[Saved entries]
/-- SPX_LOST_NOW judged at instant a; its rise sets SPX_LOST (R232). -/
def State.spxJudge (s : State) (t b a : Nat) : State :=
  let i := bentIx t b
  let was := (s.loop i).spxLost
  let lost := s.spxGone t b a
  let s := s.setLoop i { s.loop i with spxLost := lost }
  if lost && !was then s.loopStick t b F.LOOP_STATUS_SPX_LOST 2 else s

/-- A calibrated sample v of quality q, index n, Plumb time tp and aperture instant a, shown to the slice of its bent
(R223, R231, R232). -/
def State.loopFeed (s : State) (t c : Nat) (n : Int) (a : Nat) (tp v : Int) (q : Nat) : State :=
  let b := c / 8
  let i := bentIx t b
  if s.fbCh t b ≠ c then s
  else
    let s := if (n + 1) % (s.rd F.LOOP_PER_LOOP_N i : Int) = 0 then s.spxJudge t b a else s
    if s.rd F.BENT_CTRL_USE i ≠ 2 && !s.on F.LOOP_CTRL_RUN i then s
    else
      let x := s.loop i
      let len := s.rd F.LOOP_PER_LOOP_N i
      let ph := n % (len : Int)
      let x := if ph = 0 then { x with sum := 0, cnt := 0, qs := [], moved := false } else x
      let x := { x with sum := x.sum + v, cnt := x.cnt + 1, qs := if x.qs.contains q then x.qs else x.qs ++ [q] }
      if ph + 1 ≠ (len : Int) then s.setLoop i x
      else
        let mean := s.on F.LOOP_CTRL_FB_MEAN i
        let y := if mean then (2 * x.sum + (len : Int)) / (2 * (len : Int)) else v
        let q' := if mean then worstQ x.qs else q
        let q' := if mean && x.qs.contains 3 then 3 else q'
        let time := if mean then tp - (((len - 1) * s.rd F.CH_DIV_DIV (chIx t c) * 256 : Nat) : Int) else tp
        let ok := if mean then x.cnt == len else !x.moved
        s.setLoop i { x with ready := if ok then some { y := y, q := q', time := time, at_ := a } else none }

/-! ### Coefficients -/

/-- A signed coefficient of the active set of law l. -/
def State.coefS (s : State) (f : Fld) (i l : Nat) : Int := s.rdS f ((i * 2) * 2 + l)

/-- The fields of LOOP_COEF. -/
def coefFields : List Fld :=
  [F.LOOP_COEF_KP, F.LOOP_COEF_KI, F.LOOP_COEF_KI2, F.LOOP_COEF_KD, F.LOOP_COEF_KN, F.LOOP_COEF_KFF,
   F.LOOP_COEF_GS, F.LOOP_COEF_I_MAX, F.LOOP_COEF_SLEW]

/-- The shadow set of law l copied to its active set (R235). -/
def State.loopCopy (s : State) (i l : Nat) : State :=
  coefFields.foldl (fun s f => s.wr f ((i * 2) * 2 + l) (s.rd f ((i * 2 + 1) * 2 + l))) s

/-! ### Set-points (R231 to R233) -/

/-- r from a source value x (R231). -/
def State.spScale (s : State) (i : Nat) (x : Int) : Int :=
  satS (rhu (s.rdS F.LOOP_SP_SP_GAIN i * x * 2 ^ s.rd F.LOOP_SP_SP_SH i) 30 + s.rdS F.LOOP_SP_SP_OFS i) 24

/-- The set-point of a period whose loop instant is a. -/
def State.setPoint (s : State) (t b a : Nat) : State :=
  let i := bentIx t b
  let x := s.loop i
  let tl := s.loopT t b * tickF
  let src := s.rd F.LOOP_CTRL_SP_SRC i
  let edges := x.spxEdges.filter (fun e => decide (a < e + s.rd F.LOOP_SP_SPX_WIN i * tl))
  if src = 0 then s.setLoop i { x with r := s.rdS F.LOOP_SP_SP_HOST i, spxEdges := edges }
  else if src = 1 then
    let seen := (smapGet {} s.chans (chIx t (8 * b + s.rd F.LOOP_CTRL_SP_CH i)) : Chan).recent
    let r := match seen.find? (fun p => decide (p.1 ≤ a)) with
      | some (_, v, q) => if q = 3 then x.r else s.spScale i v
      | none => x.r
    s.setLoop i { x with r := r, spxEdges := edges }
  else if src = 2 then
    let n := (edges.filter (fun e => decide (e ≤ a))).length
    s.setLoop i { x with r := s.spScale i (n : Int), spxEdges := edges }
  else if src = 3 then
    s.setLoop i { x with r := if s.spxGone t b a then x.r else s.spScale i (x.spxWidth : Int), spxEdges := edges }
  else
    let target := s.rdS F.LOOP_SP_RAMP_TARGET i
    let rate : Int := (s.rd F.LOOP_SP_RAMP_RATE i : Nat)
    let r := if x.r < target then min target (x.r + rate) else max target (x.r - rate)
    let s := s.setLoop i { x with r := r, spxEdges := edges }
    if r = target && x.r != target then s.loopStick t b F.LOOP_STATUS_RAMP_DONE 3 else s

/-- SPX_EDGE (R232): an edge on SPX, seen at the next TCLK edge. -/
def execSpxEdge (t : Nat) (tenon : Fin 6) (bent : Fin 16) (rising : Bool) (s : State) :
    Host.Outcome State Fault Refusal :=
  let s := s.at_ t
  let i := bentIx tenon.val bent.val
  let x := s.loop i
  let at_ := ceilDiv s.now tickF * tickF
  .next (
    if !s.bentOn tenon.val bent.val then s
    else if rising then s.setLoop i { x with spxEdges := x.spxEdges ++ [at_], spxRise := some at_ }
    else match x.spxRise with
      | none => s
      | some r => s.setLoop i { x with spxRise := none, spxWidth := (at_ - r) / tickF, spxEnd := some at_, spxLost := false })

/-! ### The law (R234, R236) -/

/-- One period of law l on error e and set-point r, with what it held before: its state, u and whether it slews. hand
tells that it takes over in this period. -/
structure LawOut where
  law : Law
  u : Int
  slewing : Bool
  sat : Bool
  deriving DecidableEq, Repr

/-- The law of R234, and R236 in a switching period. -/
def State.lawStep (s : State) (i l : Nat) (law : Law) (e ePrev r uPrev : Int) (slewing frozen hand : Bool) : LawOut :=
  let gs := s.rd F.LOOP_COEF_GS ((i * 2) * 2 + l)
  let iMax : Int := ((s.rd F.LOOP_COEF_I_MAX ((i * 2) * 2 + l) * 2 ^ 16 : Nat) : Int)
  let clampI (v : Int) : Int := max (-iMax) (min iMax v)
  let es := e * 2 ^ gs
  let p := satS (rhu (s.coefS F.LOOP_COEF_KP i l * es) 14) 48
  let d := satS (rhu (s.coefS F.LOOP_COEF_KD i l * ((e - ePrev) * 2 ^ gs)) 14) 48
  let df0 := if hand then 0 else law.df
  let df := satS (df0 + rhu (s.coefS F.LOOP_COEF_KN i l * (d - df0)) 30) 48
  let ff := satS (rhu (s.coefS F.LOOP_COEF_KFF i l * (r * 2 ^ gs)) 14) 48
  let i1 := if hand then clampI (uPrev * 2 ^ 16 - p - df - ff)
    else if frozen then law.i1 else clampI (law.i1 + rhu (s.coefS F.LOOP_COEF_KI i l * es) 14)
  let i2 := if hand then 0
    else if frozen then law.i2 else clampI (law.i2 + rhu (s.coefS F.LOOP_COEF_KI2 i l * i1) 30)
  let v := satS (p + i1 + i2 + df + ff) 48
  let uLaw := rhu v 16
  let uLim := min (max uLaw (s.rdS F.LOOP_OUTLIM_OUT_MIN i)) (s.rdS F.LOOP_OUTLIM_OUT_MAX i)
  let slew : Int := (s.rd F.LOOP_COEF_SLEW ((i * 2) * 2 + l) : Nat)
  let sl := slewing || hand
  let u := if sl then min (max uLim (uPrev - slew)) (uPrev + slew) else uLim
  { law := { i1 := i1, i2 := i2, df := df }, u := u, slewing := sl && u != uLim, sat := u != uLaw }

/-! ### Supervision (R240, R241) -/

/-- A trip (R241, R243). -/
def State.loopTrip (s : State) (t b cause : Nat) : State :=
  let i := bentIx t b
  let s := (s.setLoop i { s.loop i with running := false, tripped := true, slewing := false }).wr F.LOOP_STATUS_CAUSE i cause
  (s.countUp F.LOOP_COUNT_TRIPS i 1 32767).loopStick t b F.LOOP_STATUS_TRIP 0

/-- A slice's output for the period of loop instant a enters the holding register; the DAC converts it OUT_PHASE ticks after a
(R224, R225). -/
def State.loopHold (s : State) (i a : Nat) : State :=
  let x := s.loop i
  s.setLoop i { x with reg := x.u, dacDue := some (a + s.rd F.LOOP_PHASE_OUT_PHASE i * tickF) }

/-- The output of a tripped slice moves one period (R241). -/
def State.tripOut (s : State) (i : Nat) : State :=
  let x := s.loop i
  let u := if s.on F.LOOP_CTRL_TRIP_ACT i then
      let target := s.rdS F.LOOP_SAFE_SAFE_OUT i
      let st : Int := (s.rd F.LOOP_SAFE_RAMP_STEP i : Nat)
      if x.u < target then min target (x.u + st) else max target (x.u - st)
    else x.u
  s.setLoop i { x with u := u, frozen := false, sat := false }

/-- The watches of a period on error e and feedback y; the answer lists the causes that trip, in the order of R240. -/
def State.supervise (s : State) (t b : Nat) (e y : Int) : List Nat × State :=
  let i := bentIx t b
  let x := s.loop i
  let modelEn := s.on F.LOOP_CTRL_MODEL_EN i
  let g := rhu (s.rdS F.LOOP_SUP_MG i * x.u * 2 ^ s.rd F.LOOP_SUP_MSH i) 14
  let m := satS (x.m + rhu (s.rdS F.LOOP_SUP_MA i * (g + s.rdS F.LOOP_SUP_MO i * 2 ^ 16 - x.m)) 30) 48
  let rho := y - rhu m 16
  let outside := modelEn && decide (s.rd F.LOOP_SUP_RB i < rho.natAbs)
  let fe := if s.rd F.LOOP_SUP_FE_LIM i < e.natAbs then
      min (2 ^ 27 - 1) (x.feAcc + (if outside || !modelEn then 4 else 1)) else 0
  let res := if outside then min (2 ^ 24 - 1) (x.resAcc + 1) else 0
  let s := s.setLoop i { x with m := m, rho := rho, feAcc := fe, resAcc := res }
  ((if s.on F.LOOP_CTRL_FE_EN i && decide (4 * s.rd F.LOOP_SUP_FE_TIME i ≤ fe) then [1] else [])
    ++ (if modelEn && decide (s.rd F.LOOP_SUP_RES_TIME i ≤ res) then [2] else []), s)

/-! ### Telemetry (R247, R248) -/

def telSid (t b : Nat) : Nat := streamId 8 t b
* * *
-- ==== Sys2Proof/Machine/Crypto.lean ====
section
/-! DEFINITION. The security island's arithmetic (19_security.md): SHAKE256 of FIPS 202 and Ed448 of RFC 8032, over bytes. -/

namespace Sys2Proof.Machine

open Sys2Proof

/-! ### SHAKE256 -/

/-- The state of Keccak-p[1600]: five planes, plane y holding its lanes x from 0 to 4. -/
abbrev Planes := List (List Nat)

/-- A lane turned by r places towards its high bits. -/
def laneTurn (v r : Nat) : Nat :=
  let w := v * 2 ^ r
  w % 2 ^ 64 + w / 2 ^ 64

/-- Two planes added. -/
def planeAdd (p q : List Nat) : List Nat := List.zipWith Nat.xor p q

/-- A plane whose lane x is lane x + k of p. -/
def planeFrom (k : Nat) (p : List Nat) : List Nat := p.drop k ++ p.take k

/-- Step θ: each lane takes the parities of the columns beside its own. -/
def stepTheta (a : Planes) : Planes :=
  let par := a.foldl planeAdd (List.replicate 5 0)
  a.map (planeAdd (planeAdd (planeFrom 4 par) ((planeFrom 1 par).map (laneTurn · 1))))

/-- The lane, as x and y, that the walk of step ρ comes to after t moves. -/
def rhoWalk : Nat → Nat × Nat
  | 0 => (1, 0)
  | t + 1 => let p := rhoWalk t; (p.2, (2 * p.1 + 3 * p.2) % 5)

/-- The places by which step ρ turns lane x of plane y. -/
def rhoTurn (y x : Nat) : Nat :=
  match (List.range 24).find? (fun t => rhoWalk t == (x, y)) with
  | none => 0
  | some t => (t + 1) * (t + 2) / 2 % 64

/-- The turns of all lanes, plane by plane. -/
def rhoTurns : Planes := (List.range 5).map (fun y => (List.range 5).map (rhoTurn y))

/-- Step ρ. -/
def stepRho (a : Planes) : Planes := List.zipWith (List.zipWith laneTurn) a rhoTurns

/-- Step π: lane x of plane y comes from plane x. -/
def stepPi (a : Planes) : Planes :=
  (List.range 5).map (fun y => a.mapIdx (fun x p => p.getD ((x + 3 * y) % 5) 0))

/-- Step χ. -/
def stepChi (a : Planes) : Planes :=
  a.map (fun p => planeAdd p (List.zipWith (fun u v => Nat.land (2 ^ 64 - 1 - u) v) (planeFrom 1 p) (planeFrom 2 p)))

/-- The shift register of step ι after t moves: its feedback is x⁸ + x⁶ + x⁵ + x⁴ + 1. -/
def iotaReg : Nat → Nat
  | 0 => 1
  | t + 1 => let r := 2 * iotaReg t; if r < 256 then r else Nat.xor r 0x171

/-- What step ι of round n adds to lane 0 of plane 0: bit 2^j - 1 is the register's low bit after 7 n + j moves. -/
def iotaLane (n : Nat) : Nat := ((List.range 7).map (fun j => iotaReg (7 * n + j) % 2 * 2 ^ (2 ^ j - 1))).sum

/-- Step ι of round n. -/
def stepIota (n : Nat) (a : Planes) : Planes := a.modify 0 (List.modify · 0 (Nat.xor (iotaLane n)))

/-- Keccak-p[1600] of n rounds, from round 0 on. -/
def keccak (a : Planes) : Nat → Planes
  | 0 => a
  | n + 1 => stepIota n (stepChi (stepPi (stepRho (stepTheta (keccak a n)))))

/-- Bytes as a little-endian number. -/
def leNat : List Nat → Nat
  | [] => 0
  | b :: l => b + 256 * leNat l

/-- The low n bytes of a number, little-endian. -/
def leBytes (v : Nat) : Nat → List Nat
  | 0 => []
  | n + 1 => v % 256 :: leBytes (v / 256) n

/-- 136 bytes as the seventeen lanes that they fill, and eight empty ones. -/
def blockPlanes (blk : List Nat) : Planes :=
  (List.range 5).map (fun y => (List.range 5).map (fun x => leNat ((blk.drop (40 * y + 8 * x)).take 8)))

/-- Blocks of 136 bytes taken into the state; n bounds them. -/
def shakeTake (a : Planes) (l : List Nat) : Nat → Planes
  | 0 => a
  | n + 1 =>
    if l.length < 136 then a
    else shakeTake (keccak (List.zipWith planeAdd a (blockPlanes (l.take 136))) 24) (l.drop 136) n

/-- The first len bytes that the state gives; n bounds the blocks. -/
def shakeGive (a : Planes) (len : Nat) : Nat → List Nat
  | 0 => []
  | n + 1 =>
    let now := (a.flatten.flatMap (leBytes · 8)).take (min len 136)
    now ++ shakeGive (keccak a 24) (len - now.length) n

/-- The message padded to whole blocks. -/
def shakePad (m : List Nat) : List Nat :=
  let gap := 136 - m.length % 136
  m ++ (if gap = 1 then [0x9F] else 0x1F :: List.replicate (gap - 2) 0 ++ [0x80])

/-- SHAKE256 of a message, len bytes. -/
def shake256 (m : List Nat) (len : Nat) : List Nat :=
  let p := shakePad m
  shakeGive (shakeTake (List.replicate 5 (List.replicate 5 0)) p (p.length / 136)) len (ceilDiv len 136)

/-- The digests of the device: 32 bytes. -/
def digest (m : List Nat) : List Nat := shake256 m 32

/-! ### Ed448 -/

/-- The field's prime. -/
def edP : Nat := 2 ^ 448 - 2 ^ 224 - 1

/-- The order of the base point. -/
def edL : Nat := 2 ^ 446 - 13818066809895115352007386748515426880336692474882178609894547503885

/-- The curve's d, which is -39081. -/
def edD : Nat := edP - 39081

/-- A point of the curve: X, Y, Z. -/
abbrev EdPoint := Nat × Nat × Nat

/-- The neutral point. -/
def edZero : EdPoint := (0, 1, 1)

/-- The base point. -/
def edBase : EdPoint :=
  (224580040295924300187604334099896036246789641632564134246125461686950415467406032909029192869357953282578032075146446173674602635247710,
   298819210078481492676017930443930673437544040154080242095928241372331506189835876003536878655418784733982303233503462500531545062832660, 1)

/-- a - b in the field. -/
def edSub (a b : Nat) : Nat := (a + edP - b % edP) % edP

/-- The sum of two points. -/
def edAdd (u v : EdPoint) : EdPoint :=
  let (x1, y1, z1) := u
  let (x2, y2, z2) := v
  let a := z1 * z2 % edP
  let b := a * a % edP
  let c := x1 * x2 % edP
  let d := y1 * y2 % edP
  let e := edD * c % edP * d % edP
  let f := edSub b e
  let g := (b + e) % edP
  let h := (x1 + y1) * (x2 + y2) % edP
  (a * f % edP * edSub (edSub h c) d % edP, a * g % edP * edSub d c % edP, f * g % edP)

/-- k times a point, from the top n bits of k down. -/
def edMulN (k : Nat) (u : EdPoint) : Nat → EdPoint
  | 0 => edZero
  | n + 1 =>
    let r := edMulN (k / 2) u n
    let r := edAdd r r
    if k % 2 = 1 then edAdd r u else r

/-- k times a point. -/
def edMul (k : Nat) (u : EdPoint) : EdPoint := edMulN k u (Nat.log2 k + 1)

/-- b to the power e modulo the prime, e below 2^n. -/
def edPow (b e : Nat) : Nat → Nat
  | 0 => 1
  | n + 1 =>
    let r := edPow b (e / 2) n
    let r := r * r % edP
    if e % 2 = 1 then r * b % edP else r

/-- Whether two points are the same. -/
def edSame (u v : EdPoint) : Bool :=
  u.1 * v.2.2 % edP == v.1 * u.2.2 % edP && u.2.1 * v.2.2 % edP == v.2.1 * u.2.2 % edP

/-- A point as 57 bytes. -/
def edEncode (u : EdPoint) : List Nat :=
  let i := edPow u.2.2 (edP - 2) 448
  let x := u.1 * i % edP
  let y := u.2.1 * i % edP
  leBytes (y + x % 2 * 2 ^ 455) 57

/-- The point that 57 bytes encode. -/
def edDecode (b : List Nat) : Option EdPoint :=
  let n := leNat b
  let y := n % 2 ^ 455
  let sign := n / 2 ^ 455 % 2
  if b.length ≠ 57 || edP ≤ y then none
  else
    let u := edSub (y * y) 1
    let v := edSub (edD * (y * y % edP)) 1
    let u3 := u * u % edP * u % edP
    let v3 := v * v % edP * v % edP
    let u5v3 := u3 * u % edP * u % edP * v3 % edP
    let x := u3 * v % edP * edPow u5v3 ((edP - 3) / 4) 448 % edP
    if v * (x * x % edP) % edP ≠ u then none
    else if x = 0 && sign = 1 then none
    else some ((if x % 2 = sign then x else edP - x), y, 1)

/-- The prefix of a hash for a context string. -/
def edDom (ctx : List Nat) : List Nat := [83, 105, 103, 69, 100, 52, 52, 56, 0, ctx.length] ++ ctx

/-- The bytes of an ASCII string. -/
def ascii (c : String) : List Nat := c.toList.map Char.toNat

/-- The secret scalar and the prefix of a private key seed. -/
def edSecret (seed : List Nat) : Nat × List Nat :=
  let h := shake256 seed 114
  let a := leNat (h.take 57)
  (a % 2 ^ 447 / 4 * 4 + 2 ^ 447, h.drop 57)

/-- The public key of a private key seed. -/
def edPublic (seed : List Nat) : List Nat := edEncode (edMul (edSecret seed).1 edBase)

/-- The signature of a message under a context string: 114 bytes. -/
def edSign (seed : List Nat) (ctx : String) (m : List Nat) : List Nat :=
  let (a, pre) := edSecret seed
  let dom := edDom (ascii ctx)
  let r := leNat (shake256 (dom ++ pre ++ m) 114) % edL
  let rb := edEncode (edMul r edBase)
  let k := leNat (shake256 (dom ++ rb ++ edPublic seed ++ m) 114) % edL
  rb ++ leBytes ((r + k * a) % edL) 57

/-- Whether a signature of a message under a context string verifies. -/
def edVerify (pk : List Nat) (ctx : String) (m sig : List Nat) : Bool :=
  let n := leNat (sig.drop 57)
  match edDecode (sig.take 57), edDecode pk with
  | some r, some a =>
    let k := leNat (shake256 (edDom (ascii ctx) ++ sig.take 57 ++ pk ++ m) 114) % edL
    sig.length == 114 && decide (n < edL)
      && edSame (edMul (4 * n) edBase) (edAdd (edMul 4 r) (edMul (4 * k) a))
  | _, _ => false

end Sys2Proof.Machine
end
---
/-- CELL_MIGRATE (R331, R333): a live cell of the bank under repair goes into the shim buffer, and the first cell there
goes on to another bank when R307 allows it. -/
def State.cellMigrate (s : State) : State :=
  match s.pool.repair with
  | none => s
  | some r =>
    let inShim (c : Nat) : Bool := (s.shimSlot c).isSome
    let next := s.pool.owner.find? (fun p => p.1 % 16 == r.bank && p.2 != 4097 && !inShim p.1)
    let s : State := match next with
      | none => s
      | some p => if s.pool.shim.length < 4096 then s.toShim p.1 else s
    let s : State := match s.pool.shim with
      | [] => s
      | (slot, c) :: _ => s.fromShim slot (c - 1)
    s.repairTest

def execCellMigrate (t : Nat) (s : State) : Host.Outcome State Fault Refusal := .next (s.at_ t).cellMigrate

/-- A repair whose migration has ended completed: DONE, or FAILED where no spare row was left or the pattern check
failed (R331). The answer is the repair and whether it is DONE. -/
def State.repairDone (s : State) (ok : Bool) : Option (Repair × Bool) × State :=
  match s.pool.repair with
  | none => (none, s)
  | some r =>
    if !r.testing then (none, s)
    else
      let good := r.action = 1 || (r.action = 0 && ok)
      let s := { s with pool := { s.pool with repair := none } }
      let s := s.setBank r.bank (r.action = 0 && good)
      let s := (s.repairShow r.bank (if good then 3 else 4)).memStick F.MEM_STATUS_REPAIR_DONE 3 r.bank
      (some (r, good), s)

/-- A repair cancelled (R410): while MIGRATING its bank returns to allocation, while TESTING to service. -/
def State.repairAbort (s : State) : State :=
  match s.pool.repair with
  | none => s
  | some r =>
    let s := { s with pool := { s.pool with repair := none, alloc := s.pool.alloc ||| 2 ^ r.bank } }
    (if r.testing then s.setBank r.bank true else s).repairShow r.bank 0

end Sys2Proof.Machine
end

* [Problem requirements]: Transcribe each line of the data above, unaltered, from the one where "let g := rhu" appears to the one where "def telSid (t" appears, inclusive of both.

* [Task response]:
  let g := rhu (s.rdS F.LOOP_SUP_MG i * x.u * 2 ^ s.rd F.LOOP_SUP_MSH i) 14
  let m := satS (x.m + rhu (s.rdS F.LOOP_SUP_MA i * (g + s.rdS F.LOOP_SUP_MO i * 2 ^ 16 - x.m)) 30) 48
  let rho := y - rhu m 16
  let outside := modelEn && decide (s.rd F.LOOP_SUP_RB i < rho.natAbs)
  let fe := if s.rd F.LOOP_SUP_FE_LIM i < e.natAbs then
      min (2 ^ 27 - 1) (x.feAcc + (if outside || !modelEn then 4 else 1)) else 0
  let res := if outside then min (2 ^ 24 - 1) (x.resAcc + 1) else 0
  let s := s.setLoop i { x with m := m, rho := rho, feAcc := fe, resAcc := res }
  ((if s.on F.LOOP_CTRL_FE_EN i && decide (4 * s.rd F.LOOP_SUP_FE_TIME i ≤ fe) then [1] else [])
    ++ (if modelEn && decide (s.rd F.LOOP_SUP_RES_TIME i ≤ res) then [2] else []), s)

/-! ### Telemetry (R247, R248) -/

def telSid (t b : Nat) : Nat := streamId 8 t b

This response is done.